• _TASK INSTRUCTIONS_
The entries shown below are to be printed in full, unaltered.

───── EXTRACTED RECORDS

-- ==== Sys2Proof/Laws/Decode.lean ====
section
/-! SUPPORT. What the decoder does with a first byte, by the row the byte has in the listing. -/

namespace Sys2Proof

/-- A byte that the listing gives an entry has a row with that entry. -/
theorem lookup_mem {b : Byte} {e : Entry} : ∀ {table : List Row}, lookup b table = some e → ⟨b, e⟩ ∈ table
  | row :: table, h => by
    unfold lookup at h
    split at h
    · obtain rfl := ‹row.byte1 = b›
      cases h
      exact List.mem_cons_self
    · exact List.mem_cons_of_mem _ (lookup_mem h)

theorem decode_unlisted {b : Byte} (h : lookup b rows = none) (rest : List Byte) :
    decode (b :: rest) = .error (.undefinedByte b) := by
  simp only [decode, h]

theorem decode_one {b : Byte} {i : Instr} (h : lookup b rows = some (.one i)) (rest : List Byte) :
    decode (b :: rest) = .ok (i, rest) := by
  simp only [decode, h]

theorem decode_two {b : Byte} {f : Byte → Instr} (h : lookup b rows = some (.two f)) (n : Byte) (rest : List Byte) :
    decode (b :: n :: rest) = .ok (f n, rest) := by
  simp only [decode, h]

theorem decode_two_truncated {b : Byte} {f : Byte → Instr} (h : lookup b rows = some (.two f)) :
    decode [b] = .error .truncated := by
  simp only [decode, h]

/-- Bytes that decode begin with a listed byte: that of a one-byte instruction, or that of a two-byte one and its
byte 2. -/
theorem decode_ok {bs : List Byte} {i : Instr} {rest : List Byte} (h : decode bs = .ok (i, rest)) :
    (∃ b, bs = b :: rest ∧ lookup b rows = some (.one i)) ∨
    (∃ b n f, bs = b :: n :: rest ∧ lookup b rows = some (.two f) ∧ i = f n) := by
  rcases bs with _ | ⟨b, bs⟩
  · simp [decode] at h
  · rcases hb : lookup b rows with _ | (j | f)
    · simp [decode_unlisted hb] at h
    · simp only [decode_one hb, Except.ok.injEq, Prod.mk.injEq] at h
      obtain ⟨rfl, rfl⟩ := h
      exact .inl ⟨b, rfl, hb⟩
    · rcases bs with _ | ⟨n, bs⟩
      · simp [decode_two_truncated hb] at h
      · simp only [decode_two hb, Except.ok.injEq, Prod.mk.injEq] at h
        obtain ⟨rfl, rfl⟩ := h
        exact .inr ⟨b, n, f, rfl, hb, rfl⟩

end Sys2Proof
end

──────────

• _ANSWER FOR THIS EXERCISE_
-- ==== Sys2Proof/Laws/Decode.lean ====
section
/-! SUPPORT. What the decoder does with a first byte, by the row the byte has in the listing. -/

namespace Sys2Proof

/-- A byte that the listing gives an entry has a row with that entry. -/
theorem lookup_mem {b : Byte} {e : Entry} : ∀ {table : List Row}, lookup b table = some e → ⟨b, e⟩ ∈ table
  | row :: table, h => by
    unfold lookup at h
    split at h
    · obtain rfl := ‹row.byte1 = b›
      cases h
      exact List.mem_cons_self
    · exact List.mem_cons_of_mem _ (lookup_mem h)

theorem decode_unlisted {b : Byte} (h : lookup b rows = none) (rest : List Byte) :
    decode (b :: rest) = .error (.undefinedByte b) := by
  simp only [decode, h]

theorem decode_one {b : Byte} {i : Instr} (h : lookup b rows = some (.one i)) (rest : List Byte) :
    decode (b :: rest) = .ok (i, rest) := by
  simp only [decode, h]

theorem decode_two {b : Byte} {f : Byte → Instr} (h : lookup b rows = some (.two f)) (n : Byte) (rest : List Byte) :
    decode (b :: n :: rest) = .ok (f n, rest) := by
  simp only [decode, h]

theorem decode_two_truncated {b : Byte} {f : Byte → Instr} (h : lookup b rows = some (.two f)) :
    decode [b] = .error .truncated := by
  simp only [decode, h]

/-- Bytes that decode begin with a listed byte: that of a one-byte instruction, or that of a two-byte one and its
byte 2. -/
theorem decode_ok {bs : List Byte} {i : Instr} {rest : List Byte} (h : decode bs = .ok (i, rest)) :
    (∃ b, bs = b :: rest ∧ lookup b rows = some (.one i)) ∨
    (∃ b n f, bs = b :: n :: rest ∧ lookup b rows = some (.two f) ∧ i = f n) := by
  rcases bs with _ | ⟨b, bs⟩
  · simp [decode] at h
  · rcases hb : lookup b rows with _ | (j | f)
    · simp [decode_unlisted hb] at h
    · simp only [decode_one hb, Except.ok.injEq, Prod.mk.injEq] at h
      obtain ⟨rfl, rfl⟩ := h
      exact .inl ⟨b, rfl, hb⟩
    · rcases bs with _ | ⟨n, bs⟩
      · simp [decode_two_truncated hb] at h
      · simp only [decode_two hb, Except.ok.injEq, Prod.mk.injEq] at h
        obtain ⟨rfl, rfl⟩ := h
        exact .inr ⟨b, n, f, rfl, hb, rfl⟩

end Sys2Proof
end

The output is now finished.